RBA Governor testimony to Parliamentary committee
RBA Governor's testimony to Parliamentary committee
RBA Governor Glenn Stevens today delivered his six-monthly testimony to the House of Representatives Standing Committee on Economics, Finance and Public Administration. The Governor delivered a prepared statement that echoed the hawkish tone of Monday's Statement on Monetary Policy, and took questions from Members of Parliament. The tone of the Governor's comments deviated very little from that of the quarterly statement, which implied that the RBA retains a clear bias to tighten policy again. This was despite there now being a higher risk of the increased volatility in financial markets spilling over into the real economy. The maintenance of this hawkish tone means we continue to look for another policy tightening in December. Moreover, a rise in November, which would be just days before the Federal election, still cannot be ruled out.

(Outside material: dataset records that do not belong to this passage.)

/-- 60_exceptions.md R150, R165: no operation and no step faults. -/
def Obligations.NothingFaults : Prop :=
  (∀ (i : Instr) (s : State) (f : Fault), exec i s ≠ .fault f) ∧ ∀ (s : State) (f : Fault), step s ≠ .fault f

/-- 60_exceptions.md R150, R165; 40_timer.md R75(c); 30_encoding.md R59; 41_digital_port.md R87: under a clock that passes
every deadline, every well-formed operation completes, from every state, but for a nested IMSUPPRESS and a misused token,
and so does the spin loop of every wait in it. That every wait of the model ends is that fairness, built in (log 12). -/
def Obligations.OperationsComplete : Prop :=
  ∀ (clock : Nat → Nat) (i : Instr) (s : State), ClockFair clock → i.WellFormed →
    (i = .imsuppress → s.suppressed = none) →
    (∀ tok, i = .imrestore tok → ∃ p, s.suppressed = some p ∧ p.token = tok) →
    ∃ t, exec i s = .next t ∧ t.pc.kind = .idle ∧
      ∀ st ∈ newStamps s t, ∀ d, st.event = .dwell d →
        ∃ n u, pollLoop st.start d ((List.range n).map clock) = some u

/-- 60_exceptions.md R165: what is refused is an operand the spec does not define, a nested suppression or a misused
token, and nothing else. -/
def Obligations.OnlyTheseAreRefused : Prop :=
  ∀ (i : Instr) (s : State) (r : Refusal), exec i s = .refused r →
    (∃ d, i.defect = some d ∧ r = .illFormed d) ∨
    (i = .imsuppress ∧ s.suppressed ≠ none ∧ r = .nestedSuppress) ∨
    (∃ tok, i = .imrestore tok ∧ (∀ p, s.suppressed = some p → p.token ≠ tok) ∧ r = .tokenMisuse tok)

/-! ### Reset and launch -/

/-- 10_state.md R21; 70_reset_and_hazards.md R170: what reset leaves. -/
def Obligations.ResetLeavesUnwritten : Prop :=
  StartFromReset State.reset ∧ StartIdle State.reset ∧ State.reset.counter = none ∧ State.reset.buffer = [] ∧
  State.reset.suppressed = none ∧ State.reset.trace = []

/-- 70_reset_and_hazards.md R171: after reset the block does nothing until an operation is requested. That no request
stands at reset is the model's reading (log 3). -/
def Obligations.ResetWaitsForARequest : Prop := step State.reset = .next State.reset

/-- 60_exceptions.md R151; 41_digital_port.md R85; 70_reset_and_hazards.md R193: a launch that acquires the port is the
block at reset; one that does not is the fatal failure, and there is no run. -/
def Obligations.LaunchAcquiresOrFails : Prop :=
  ∀ acquired : Bool,
    (PortAcquired acquired → launch acquired = .next State.reset) ∧
    (¬ PortAcquired acquired → launch acquired = .fault .ioAcquireFailure ∧ ∀ s, launch acquired ≠ .next s)

/-- 00_scope.md R7: the open parameters of the machine are within the bounds the spec sets, and the exit status of the
fatal failure is not zero. -/
def Obligations.ParametersInBounds : Prop :=
  Config.machine.WellFormed ∧ Config.machine.hookOrder = .hookThenEdge ∧
  ∃ n, exitStatus Config.machine (launch false) = some n ∧ n ≠ 0
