/-- `setCounter` keeps every field but `counter`. -/
@[simp] theorem setCounter_frame (a : Byte) (s : State) :
    (setCounter a s).config = s.config ∧ (setCounter a s).lines = s.lines ∧ (setCounter a s).cs = s.cs ∧
    (setCounter a s).addr = s.addr ∧ (setCounter a s).result = s.result ∧ (setCounter a s).pc = s.pc ∧
    (setCounter a s).now = s.now ∧ (setCounter a s).buffer = s.buffer ∧ (setCounter a s).suppressed = s.suppressed ∧
    (setCounter a s).irqEnabled = s.irqEnabled ∧ (setCounter a s).tokensIssued = s.tokensIssued ∧ (setCounter a s).requests = s.requests ∧
    (setCounter a s).completion = s.completion ∧ (setCounter a s).answers = s.answers ∧ (setCounter a s).sampleCount = s.sampleCount ∧
    (setCounter a s).delays = s.delays ∧ (setCounter a s).delayCount = s.delayCount ∧ (setCounter a s).log = s.log :=
  ⟨rfl, rfl, rfl, rfl, rfl, rfl, rfl, rfl, rfl, rfl, rfl, rfl, rfl, rfl, rfl, rfl, rfl, rfl⟩

@[simp] theorem setCounter_counter (a : Byte) (s : State) :
    (setCounter a s).counter = some a := rfl

/-- `complete` keeps every field but `pc`, `completion`. -/
@[simp] theorem complete_frame (c : Completion) (s : State) :
    (complete c s).config = s.config ∧ (complete c s).lines = s.lines ∧ (complete c s).cs = s.cs ∧
    (complete c s).addr = s.addr ∧ (complete c s).result = s.result ∧ (complete c s).now = s.now ∧
    (complete c s).counter = s.counter ∧ (complete c s).buffer = s.buffer ∧ (complete c s).suppressed = s.suppressed ∧
    (complete c s).irqEnabled = s.irqEnabled ∧ (complete c s).tokensIssued = s.tokensIssued ∧ (complete c s).requests = s.requests ∧
    (complete c s).answers = s.answers ∧ (complete c s).sampleCount = s.sampleCount ∧ (complete c s).delays = s.delays ∧
    (complete c s).delayCount = s.delayCount ∧ (complete c s).log = s.log :=
  ⟨rfl, rfl, rfl, rfl, rfl, rfl, rfl, rfl, rfl, rfl, rfl, rfl, rfl, rfl, rfl, rfl, rfl⟩

@[simp] theorem complete_pc (c : Completion) (s : State) :
    (complete c s).pc = { s.pc with kind := .idle, stage := none } := rfl

@[simp] theorem complete_completion (c : Completion) (s : State) :
    (complete c s).completion = c := rfl

end Sys2Proof.Machine
end

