-- ==== Sys2Proof/Tests/Slice0.lean ====
section
/-! SUPPORT. Tests on small states. Expected values come from spec/95_test_vectors.md and from the encoding tables of
30_encoding.md; each comment names its source. The `witness_` theorems show that the hypotheses of the statements can be met. -/

namespace Sys2Proof.Tests

open Sys2Proof.Machine Sys2Proof.Safety

/-- A platform with every parameter written out: a timing unit of 200 ns, all lines active high. -/
def platform (order : HookOrder) : Config :=
  { hookOrder := order, tunit := 200, clockRes := 1, lineReset := Config.unwrittenLines
    outPolarity :=
      { dataOut0 := .activeHigh, dataOut1 := .activeHigh, dataOut2 := .activeHigh, dataOut3 := .activeHigh,
        clk1 := .activeHigh, clk2 := .activeHigh, sync := .activeHigh, chipMatrixEnable := .activeHigh }
    inPolarity :=
      { dataIn0 := .activeHigh, dataIn1 := .activeHigh, dataIn2 := .activeHigh, dataIn3 := .activeHigh }
    maskEffective := true, exitFail := 1 }

/-- Reset on that platform at clock 1000, with two interrupt sources enabled, the lines to show `vs` and 200 draws of no
delay. -/
def start (order : HookOrder) (vs : List Nibble) : State :=
  { State.resetOn (platform order) 1000 [3, 7] with answers := vs, delays := List.replicate 200 0 }

/-- The start state with the lines at rest (10_state.md R24) and the operands of 95_test_vectors.md 2.7. -/
def rested (order : HookOrder) (vs : List Nibble) : State :=
  { start order vs with lines := restLines, cs := some 13, addr := some 0x3C }

/-- What holds of the next state an operation answers, if it answers one. -/
def shown {α : Type} (a : Answer) (f : State → α) : Option α :=
  match a with
  | .next t => some (f t)
  | .fault _ | .refused _ => none

/-! ### Ill-formed operations (95_test_vectors.md 2.2 and 2.3; 30_encoding.md R59, R64) -/

theorem test_setline_on_an_input_line_is_ill_formed :
    ¬ (Instr.setline (.inp .dataIn0) true).WellFormed ∧ (Instr.setline (.out .dataOut0) true).WellFormed := by decide

theorem test_readline_on_an_output_line_is_ill_formed :
    ¬ (Instr.readline (.out .clk1)).WellFormed ∧ (Instr.readline (.inp .dataIn1)).WellFormed := by decide

theorem test_hook_at_phase_seven_is_ill_formed :
    ¬ (Instr.subcyc [(7, [])]).WellFormed ∧ (Instr.subcyc [(6, [])]).WellFormed := by decide

theorem test_two_hooks_at_one_phase_are_ill_formed :
    (Instr.subcyc [(0, []), (5, []), (0, [.wrNib 1])]).defect = some (.repeatedHook 0) := by decide

/-! ### Decoding: the bytes of 30_encoding.md R58, written out as `{family, member}` (R51) -/

theorem test_decode_leaf_bytes :
    decode { op := 0b00000000, ports := { d := 200 } } = .ok (.waitns 200) ∧
    decode { op := 0b00000001, ports := { outName := .out .clk2, level := Level.A } } =
      .ok (.setline (.out .clk2) Level.A) ∧
    decode { op := 0b00000010, ports := { inName := .inp .dataIn1 } } = .ok (.readline (.inp .dataIn1)) ∧
    decode { op := 0b00000011, ports := { v := 0x1B } } = .ok (.wrnib 0x1B) ∧
    decode { op := 0b00000100 } = .ok .rdnib ∧
    decode { op := 0b00000101 } = .ok .imsuppress ∧
    decode { op := 0b00000110, ports := { token := 9 } } = .ok (.imrestore 9) := by decide

theorem test_decode_phase_bytes :
    decode { op := 0b00010000 } = .ok .phase0 ∧ decode { op := 0b00010001 } = .ok .phase1 ∧
    decode { op := 0b00010010 } = .ok .phase2 ∧ decode { op := 0b00010011 } = .ok .phase3 ∧
    decode { op := 0b00010100 } = .ok .phase4 ∧ decode { op := 0b00010101 } = .ok .phase5 ∧
    decode { op := 0b00010110 } = .ok .phase6 ∧
    decode { op := 0b00011000, ports := { hooks := [(3, [.setLine .chipMatrixEnable Level.A])] } } =
      .ok (.subcyc [(3, [.setLine .chipMatrixEnable Level.A])]) := by decide
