-- ==== Sys2Proof/Syntax.lean ====
section
/-! DEFINITION. The commands of the tray and of its chips, whole: one constructor per row of the table. -/
namespace Sys2Proof
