-- ==== Sys2Proof/Machine/State.lean ====
section
/-! DEFINITION. The state of the tray and its chips, plain data: every register, store, queue, buffer,
counter, mode and pin the spec names, the queue of waiting commands, and the state right after reset. -/
namespace Sys2Proof.Machine

/-! ## Variants -/

/-- The three chip variants (R4). -/
inductive Variant where
  | ha720 | ha716 | ha708
  deriving DecidableEq, Repr, Inhabited

/-- The two trays (R1): an ST4 has four chips, an ST2 two. -/
inductive TrayType where
  | st4 | st2
  deriving DecidableEq, Repr, Inhabited

/-! ## Events, violations and the last-events record (R761, R811, R807) -/

/-- An event entry (R811); `cls` is bits 1:0 of the class byte, `summary` its bit 2. -/
structure Entry where
  time : Nat := 0
  id : Nat := 0
  cls : Nat := 0
  summary : Bool := false
  agent : Nat := 0xFF
  part : Nat := 0xFF
  code : Nat := 0
  level : Nat := 0
  tick : Nat := 0
  reps : Nat := 0
  arg1 : Nat := 0
  arg0 : Nat := 0
  deriving DecidableEq, Repr, Inhabited

/-- An entry of the violation log (R761). -/
structure Violation where
  time : Nat := 0
  addr : Nat := 0
  code : Nat := 0
  agent : Nat := 0
  part : Nat := 0xFF
  kind : Nat := 0
  detail : Nat := 0
  count : Nat := 0
  tick : Nat := 0
  deriving DecidableEq, Repr, Inhabited

/-- An occupied place of the staging FIFO (R817): its entry, and which consumers have taken it (R822). -/
structure FifoItem where
  entry : Entry := {}
  forwarded : Bool := false
  recorded : Bool := false
  /-- the LER controller has taken the entry into a frame buffer; an excluded entry (R821) never is (R813) -/
  buffered : Bool := false
  deriving DecidableEq, Repr, Inhabited

/-- A frame of the record (R807): its entries and the header fields that vary. -/
structure Frame where
  entries : List Entry := []
  flags : Nat := 0
  sequence : Nat := 0
  time : Nat := 0
  bootCount : Nat := 0
  deriving DecidableEq, Repr, Inhabited

/-- What a written MRAM slot holds: a valid frame, or bytes that fail R810 (a torn frame, R831).
`unreadable` says the MRAM cannot correct them (R838). -/
inductive Slot where
  | frame (f : Frame)
  | torn (unreadable : Bool)
  deriving DecidableEq, Repr, Inhabited

/-- An open summary of coalesced events (R823). -/
structure Summary where
  count : Nat := 0
  first : Nat := 0
  last : Nat := 0
  deriving DecidableEq, Repr, Inhabited

/-- The LER controller, the staging FIFO and the record's registers (R806 to R842). -/
structure Record where
  /-- the staging FIFO, oldest first (R817) -/
  fifo : List FifoItem := []
  /-- the filling buffer, oldest first (R819) -/
  filling : List Entry := []
  /-- TIME at which the filling buffer took its oldest entry (R819) -/
  fillSince : Nat := 0
  /-- a closed buffer waiting for its write (R820) -/
  closed : Option Frame := none
  /-- the frame write in flight: its slot and frame (R820) -/
  writing : Option (Nat × Frame) := none
  /-- writes that must complete before the seal in progress is complete; 0 while no seal is (R826, R827) -/
  sealWrites : Nat := 0
  /-- highest occupancy of the FIFO since reset (R842) -/
  high : Nat := 0
  /-- written MRAM slots, ascending (R806) -/
  mram : List (Nat × Slot) := []
  nextSeq : Nat := 1
  nextSlot : Nat := 0
  /-- EVT.LER_SEQ: sequence of the newest frame written -/
  newestSeq : Nat := 0
  /-- slot of the newest frame written -/
  newestSlot : Nat := 0
  bootCount : Nat := 0
  scanDone : Bool := false
  /-- the torn slot the scan found, to be named by the next frame (R833) -/
  repaired : Option Nat := none
  /-- held windows: sequence and slot of the HOLD frame (R834, R835) -/
  held : List (Nat × Nat) := []
  freezeLost : Nat := 0
  lerCfg : Nat := 0xA00
  /-- open summaries, INFO, WARN, ERROR, FATAL (R823, R825) -/
  sums : List (Option Summary) := [none, none, none, none]
  /-- EVT.COALESCED per class -/
  coalesced : List Nat := [0, 0, 0, 0]
  /-- EVT.RECENT, newest first, at most 64 (R840) -/
  recent : List Entry := []
  recentCount : Nat := 0
  /-- FATAL entries the TMC has not acknowledged, oldest first (R840) -/
  fatals : List Entry := []
  deriving DecidableEq, Repr, Inhabited
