-- ==== Sys2Proof/Machine/Flags.lean ====
section
/-! DEFINITION. The arithmetic control word and the IEEE flags it collects (R288 to R290, R331). -/
namespace Sys2Proof.Machine

/-- ACW's reset value: FP8_SAT 1, RMODE RNE (R288, R290). -/
def acwReset : W32 := 0x11

/-- ACW.RMODE. -/
def acwMode (a : W32) : Nat := bitsOf a.toNat 0 3

/-- ACW.SPECIAL: 1 is SILENT. -/
def acwSilent (a : W32) : Bool := a.getLsbD 3

/-- ACW.FP8_SAT. -/
def acwSat (a : W32) : Bool := a.getLsbD 4

/-- OR IEEE flags (NV, DZ, OF, UF, NX from bit 0) into ACW bits 12:8 (R331). -/
def acwOr (a : W32) (flags : Nat) : W32 := a ||| (BitVec.ofNat 32 (flags % 32) <<< 8)

/-- Flags that an instruction of the core raises (R331); they are in flight until the core next reads or writes ACW (R404). -/
def Core.raiseFlags (x : Core) (flags : Nat) : Core := { x with acw := acwOr x.acw flags, late := x.late ||| flags % 32 }

/-- The rounding mode of an RM field: DYN takes ACW.RMODE; 0b111 is reserved (R264). -/
def roundMode (acw : W32) (rm : Nat) : Option Nat :=
  if rm == 7 then none else if rm == 0 then some (acwMode acw) else some rm

/-- A write of ACW (R288, R289): none where RMODE would be 0b000 or 0b111. Sticky flags clear where 1 is written. -/
def acwWrite (a : W32) (v : W64) : Option W32 :=
  let m := bitsOf v.toNat 0 3
  if m == 0 || m == 7 then none
  else
    let keep := bitsOf a.toNat 8 5 &&& (31 - bitsOf v.toNat 8 5)
    some (BitVec.ofNat 32 (keep * 256 + bitsOf v.toNat 0 5))

/-- A write of ACW by the core: the flags of the instructions before it merge after the write (R404: DEDUCED, log entry 50). -/
def Core.writeAcw (x : Core) (v : W64) : Option Core :=
  (acwWrite x.acw v).map fun a => { x with acw := acwOr a x.late, late := 0 }

/-- Combine the results of active lanes: a vector and the OR of their flags (R312, R331). -/
def laneFlags (w : Nat) (pred : W64) (f : Nat → Nat × Nat) : Nat :=
  (List.range (512 / w)).foldl (fun a i => if pred.getLsbD i then a ||| (f i).2 else a) 0

end Sys2Proof.Machine
end

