/-- The addends of an accumulator in ascending k: products, or pair sums (R252, R275, R301). -/
def mmaAddends (a b : Operand) (rd : Nat → Nat) (k i j : Nat) : List (Fl × Bool) :=
  if pairTwo a.f b.f then
    (List.range (ceilDiv k 2)).map fun h =>
      let p := mmaProduct a b rd i j (2 * h)
      let q := if 2 * h + 1 < k then mmaProduct a b rd i j (2 * h + 1) else (.fin false 0 0, false)
      let r := pairSum p.1 q.1
      (r.1, p.2 || q.2 || r.2)
  else (List.range k).map fun kk => mmaProduct a b rd i j kk

/-- An exact integer addend as an integer. -/
def flToInt : Fl → Int
  | .fin n m e => flUnits n (m * 2 ^ e.toNat)
  | _ => 0

/-- An accumulator after its addends, and the event it recorded (overflow or clamp). -/
def mmaAcc (st : BankState) (old : Nat) (addends : List (Fl × Bool)) : Nat × Bool :=
  match st with
  | .int32 =>
    let r := addends.foldl (fun (acc : Int × Bool) p => let q := accumulateInt acc.1 (flToInt p.1); (q.1, acc.2 || q.2)) (sgn 32 old, false)
    (wrapInt 32 r.1, r.2)
  | _ => addends.foldl (fun (acc : Nat × Bool) p => let q := accumulate acc.1 p.1; (q.1, acc.2 || p.2 || q.2)) (old, false)

/-- The positions of an m x n extent in row-major order. -/
def extent (m n : Nat) : List (Nat × Nat) := ((List.range m).map fun i => (List.range n).map fun j => (i, j)).flatten

/-- The position of an accumulator. -/
def accPos (q : Nat × Nat) : Nat := q.1 * 512 + q.2

/-- The tile status of an FP32 or INT32 bank over an extent (R471, R472). -/
def tileStatus (b : Bank) (m n : Nat) : Nat :=
  let pos := (extent m n).map accPos
  let nonfin := if b.state == .fp32 then pos.filter fun p => isNan32 (Sparse.get b.acc p) || isInf32 (Sparse.get b.acc p) else []
  b2n b.sat * 2 ^ 20 + b2n (nonfin.any fun p => isInf32 (Sparse.get b.acc p)) * 2 ^ 19 + b2n b.ovf * 2 ^ 18 +
    b2n (nonfin.any fun p => isNan32 (Sparse.get b.acc p)) * 2 ^ 17 + (match nonfin.head? with
      | some p => 2 ^ 16 + p
      | none => 0)

/-- The bank after an MMA over the bytes of its pod store (R275, R472). -/
def mmaRun (b : Bank) (u : UnitCmd) (rd : Nat → Nat) : Bank :=
  let m := u.le 8 2
  let n := u.le 10 2
  let k := u.le 12 4
  let rep := reports u (bitsOf (u.byte 4) 2 2)
  let step := fun (x : List (Nat × Nat) × Bool) (q : Nat × Nat) =>
    let r := mmaAcc b.state (Sparse.get b.acc (accPos q)) (mmaAddends (opA u) (opB u) rd k q.1 q.2)
    (Sparse.put x.1 (accPos q) r.1, x.2 || r.2)
  let r := (extent m n).foldl step (b.acc, false)
  let b1 := { b with
    acc := r.1
    ovf := b.ovf || (rep && b.state == BankState.fp32 && r.2)
    sat := b.sat || (rep && b.state == BankState.int32 && r.2) }
  { b1 with status := if rep then tileStatus b1 m n else 0 }

/-- The ranges of the pod store an MMA reads. -/
def mmaReads (u : UnitCmd) : List (Nat × Nat) :=
  let k := u.le 12 4
  let op := fun (o : Operand) (rows : Nat) =>
    ((List.range k).map fun kk => (o.off + kk * o.stride, elemBytes o.f rows)) ++
    (if o.blk == 0 then [] else if o.dir then (List.range k).map fun kk => (o.sOff + kk * o.sStride, ceilDiv rows (blockSize o.blk))
      else (List.range (ceilDiv k (blockSize o.blk))).map fun b => (o.sOff + b * o.sStride, rows))
  op (opA u) (u.le 8 2) ++ op (opB u) (u.le 10 2)

/-! ## The output stage (R473 to R482) -/

/-- Steps 2 and 5: multiply and add as enabled. -/
def affine (x : Nat) (scale bias : Option Nat) : Nat :=
  match scale, bias with
  | some s, some b => fma32 x s b
  | some s, none => mul32 x s
  | none, some b => add32 x b
  | none, none => x

/-- Step 8: the output bits, and whether the conversion replaced a value (R267 to R274, R481). -/
def outConvert (f mode : Nat) (sat : Bool) (y : Nat) : Nat × Bool :=
  let x := f32 y
  if fmtIsInt f then let r := toIntW (fmtWidth f) (fmtSigned f) mode x; (r.1, r.2 != 0)
  else
    let (b, fl) := toFmt f mode sat x
    let ovr := fl &&& flOF != 0
    let special := match x with
      | .nan _ => f == fE2M1
      | .inf _ => f == fE2M1 || f == fE4M3
      | .fin _ _ _ => ovr && (match decodeFl f b with
          | .inf _ => false
          | _ => true)
    (b, special)
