-- ==== Sys2Proof/Machine/Tree.lean ====
section
/-! DEFINITION. The tree engines: model images, LOAD, SCORE, GATHER, ownership (R636 to R667). -/
namespace Sys2Proof.Machine

/-! ## Model images (R636 to R641) -/

/-- The header of an image. -/
structure TreeHead where
  ok : Bool
  classes : Nat
  link : Nat
  trees : Nat
  nodes : Nat
  features : Nat
  shards : Nat
  base : List Nat

/-- Read a header and check its fields and reserved bytes (R636, R641). -/
def TreeHead.of (b : List Nat) : TreeHead :=
  let le := leAt b
  let classes := le 6 1
  { classes := classes, link := le 7 1, trees := le 8 4, nodes := le 12 4, features := le 16 2, shards := le 19 1,
    base := (List.range 16).map fun i => le (32 + 4 * i) 4,
    ok := b.take 4 == [0x41, 0x4D, 0x5A, 0x54] && le 4 2 == 1 && 1 ≤ classes && classes ≤ 16 && le 7 1 ≤ 3 && (le 7 1 != 2 || 2 ≤ classes) &&
      1 ≤ le 8 4 && le 8 4 ≤ 65535 && 1 ≤ le 12 4 && le 12 4 ≤ 16777215 && 1 ≤ le 16 2 && le 16 2 ≤ 4096 &&
      1 ≤ le 19 1 && le 19 1 ≤ 8 && le 18 1 < le 19 1 && le 20 4 == 0 && leNat (sliceB b 96 32) == 0 &&
      (List.range 16).all fun i => i < classes || le (32 + 4 * i) 4 == 0 }

/-- The offset of the nodes (R638). -/
def TreeHead.nodeBase (h : TreeHead) : Nat := ceilDiv (128 + 8 * h.trees) 64 * 64

/-- Bytes of the image. -/
def TreeHead.size (h : TreeHead) : Nat := h.nodeBase + 16 * h.nodes

/-- A tree table entry: root, class, and whether it is well-formed (R637). -/
def treeEntry (h : TreeHead) (b : List Nat) : Nat × Nat × Bool :=
  (leAt b 0 3, leAt b 4 1, leAt b 3 1 == 0 && leAt b 5 3 == 0 && leAt b 4 1 < h.classes && leAt b 0 3 < h.nodes)

/-- A node (R638). -/
structure TreeNode where
  feature : Nat
  isLeaf : Bool
  right : Bool
  cmp : Nat
  thr : Nat
  leaf : Nat
  child : Nat
  ok : Bool

/-- Read node `i` and check it (R638, R641). -/
def TreeNode.of (h : TreeHead) (i : Nat) (b : List Nat) : TreeNode :=
  let le := leAt b
  let fl := le 2 1
  let isLeaf := bitOf fl 0
  let cmp := bitsOf fl 2 2
  { feature := le 0 2 % 4096, isLeaf := isLeaf, right := bitOf fl 1, cmp := cmp, thr := le 4 4, leaf := le 8 4, child := le 12 3,
    ok := le 0 2 < 4096 && fl < 16 && le 3 1 == 0 && le 15 1 == 0 &&
      (if isLeaf then le 0 2 == 0 && le 4 4 == 0 && le 12 3 == 0
       else i < le 12 3 && le 12 3 + 1 < h.nodes && le 0 2 < h.features && cmp != 3 && (cmp == 2 || !isNan32 (le 4 4)) && le 8 4 == 0) }

/-- The word is missing under a comparison (R639). -/
def TreeNode.missing (n : TreeNode) (x : Nat) : Bool := if n.cmp == 2 then x == 0x80000000 else isNan32 x

/-- A sample goes left (R639, R640). -/
def TreeNode.left (n : TreeNode) (x : Nat) : Bool :=
  if n.missing x then !n.right
  else match n.cmp with
    | 0 => lt32 x n.thr
    | 1 => !lt32 n.thr x
    | _ => decide (sgn 32 x < sgn 32 n.thr)

/-- Deepest depth known per node index: raise the depth of `i` to `d`. -/
def depthPut (l : List (Nat × Nat)) (i d : Nat) : List (Nat × Nat) := Sparse.put l i (max (Sparse.get l i) d)

/-- The first failing node of an image, in ascending index; `depths` holds one more than each node's depth (R641, R644). -/
def firstBadNode (h : TreeHead) (node : Nat → List Nat) : Nat → Nat → List (Nat × Nat) → Option Nat
  | 0, _, _ => none
  | n + 1, i, depths =>
    let x := TreeNode.of h i (node i)
    let d := Sparse.get depths i
    if !x.ok || (!x.isLeaf && 20 < d) then some i
    else firstBadNode h node n (i + 1)
      (if x.isLeaf || d == 0 then depths else depthPut (depthPut depths x.child (d + 1)) (x.child + 1) (d + 1))

/-- The check of a whole image: none when well-formed, else VALUE of R644. -/
def imageCheck (b : List Nat) : Option Nat :=
  let h := TreeHead.of (b.take 128)
  if !h.ok || b.length < h.size then some 0xFFFFFFFF
  else
    let es := (List.range h.trees).map fun t => treeEntry h (sliceB b (128 + 8 * t) 8)
    if es.any (fun e => !e.2.2) then some 0xFFFFFFFF
    else firstBadNode h (fun i => sliceB b (h.nodeBase + 16 * i) 16) h.nodes 0 (es.foldl (fun l e => depthPut l e.1 1) [])
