/-- Core `k` starts a tick (R304, R305, R379, R768). -/
def Chip.startCore (ch : Chip) (p k : Nat) : Chip :=
  let x := ch.core k
  if !x.hasCode then ch
  else
    let go := x.state == .parked || (x.state == .halted && (x.stopped || !x.ran))
    if !go then ch.modCore k fun y => { y with ended := y.state == .fenced }
    else
      let st := ch.status p
      let s0 : List W64 := ((((List.replicate 32 0).set 1 (BitVec.ofNat 64 (ch.part p).tickIndex)).set 2 (BitVec.ofNat 64 p)).set 3
        (BitVec.ofNat 64 k)).set 4 (BitVec.ofNat 64 st)
      ch.modCore k fun y => { y with
        state := .running
        wait := none
        pc := y.entryPc
        s := s0.set 29 (BitVec.ofNat 64 (coreBase (k + 1)))
        v := List.replicate 32 0
        p := List.replicate 8 0
        cq := []
        outst := []
        tcycles := 0
        tretired := 0
        wdgLeft := y.wdgPeriod
        ran := true
        stopped := false
        ended := false
        inRec := false }

/-- The links of a peer window at a tick start: those of link_mask that are UP and reach the peer, ascending (R688, R689). -/
def Chip.spreadTo (ch : Chip) (p peer : Nat) : List Nat :=
  (ch.linksOf p).filter fun n => ch.linkUp n && (match wired ch.tray ch.boot.straps n with
    | some (i, _) => i == peer
    | none => peer == 0x20 + n)

/-- The work of a tick of partition `p` begins (R206 to R208, R217, R290, R305, R353, R465, R688, R708, R746). An absorbed start
begins none: it leaves ACW, the accumulator banks and the sessions as the tick under way has them (DEDUCED, log entry 58). -/
def Chip.beginTick (ch : Chip) (p : Nat) : Chip :=
  let q := ch.part p
  let x := q.plate
  let a1 := ch.modPart p fun y => ({ y with
    prevSkipped := y.skipNext
    skipNext := false
    running := true
    overran := false
    workStart := ch.time
    deadline := ch.time + 1000 * (x.period - guardUs x.period)
    workIndex := y.tickIndex
    jobs := y.jobs.map fun j => { j with begun := true }
    spread0 := ch.spreadTo p x.peer0
    spread1 := ch.spreadTo p x.peer1 } : Part).lnuTick
  let a2 := (a1.forEach (a1.podsOf p) fun d a => a.modPod d Pod.emptyBanks).forEach (a1.cusOf p) fun u a => a.modCu u CoderUnit.closeAll
  let a3 := a2.modTp p fun t => t.newTick q.workIndex
  let a4 := (a3.switchTick p (a3.part p).tickIndex).leaderCommit p (a3.part p).tickIndex
  let a5 := a4.forEach (a4.coresOf p) fun k a => (a.modCore k fun x => { x with acw := acwReset, late := 0, ldpri := 0 }).startCore p k
  a5.recRefresh p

The Governor referred again to the factors mentioned in Monday's quarterly statement signalling that the tightening bias remains in place. Domestic spending is rising, demand for credit has firmed, household finances are in good shape, demand for Australian exports is rising, and the economy is operating at close to full employment, so the labour market is very tight. Moreover, the global economy has surprised with its strength, and the terms of trade continues to provide significant stimulus to the Australian economy. The Governor indicated today that, on the basis of these developments, and the assumption that core inflation is likely to remain at the top of the RBA's 2-3% target range for some time, officials believed there was a clear case to raise cash 25bp last week. In answer to a later question from an MP, the Governor indicated that the arguments in favour of last week's adjustment in policy remain in place, even after accounting for the subsequent volatility in financial markets.
On the turmoil in equity, credit, commodity and FX markets, the Governor again indicated that the re-pricing of risk and the fall-out from the sub-prime mortgage market poses a downside risk to growth in the US economy, but that growth in other parts of the world have, if anything, been upgraded. RBA officials will continue to monitor market developments but, at this stage, the Governor's comments indicate that RBA officials believe the spill-over to the real economy will be contained. In particular, the Governor revealed that the poor quality mortgage market in Australia is very small (just 1% of total loans), and that the rate of arrears in this tiny segment of the market is much lower than in the comparable market in the US.
One mitigating factor the RBA mentioned when raising the cash rate last week was the likely disinflationary impact of the high AUD which, at the time, was well above 80 US cents. The AUD since has plunged 9% against the USD, and also against most other currencies, which means there now should be less of a dampening impact on inflation in coming quarters from lower import prices. If anything, therefore, there could be slightly more upside risk to the RBA's forecast in Monday's statement that core inflation will be marooned at the top of the target range for an extended period. This means there is a higher chance of the upper band of the RBA's inflation target being breached in coming quarters.
On the basis of today's testimony, we continue to look for further policy tightening later this year. This forecast is, however, conditional upon two things. First, that stability has returned to financial markets and, second, that the spillover of re-pricing of risky assets to the real economy will be contained. If markets are still in turmoil by the time the next 'live' Board meeting comes around, which is unlikely, the RBA will not tighten policy. That said, the Governor indicated that he found it difficult to even contemplate cutting the cash rate in response to, for example, a rate cut by the Fed.
One related real economy factor that could keep the RBA sidelined, which would be a symptom of the re-pricing of risky assets, would be higher mortgage interest rates, which have risen by much more than last week's 25bp increase in the cash rate, owing to the liquidity problems currently being faced by local financial institutions and non-bank mortgage providers. The expansion of prevailing market interest rates over cash will do some of the heavy lifting for the RBA and could negate the need for further tightening. It is, however, too early to gauge where market interest rates will settle relative to cash, but the Governor stated that officials would take the spread into account during policy deliberations.
On the timing of the federal election, which we believe will be held on 10 November, the Governor indicated that the poll will not play a role in policy deliberations. In fact, in answer to a question from an MP, the Governor indicated that if a rate rise is needed immediately after the November Board meeting, which is scheduled for what is likely to be the week before the election, it will be delivered. The Governor stated that he believed the RBA would be abdicating its responsibility to the Australian population if it did not tighten policy owing to the timing of the election, despite a compelling case that the cash rate was too low.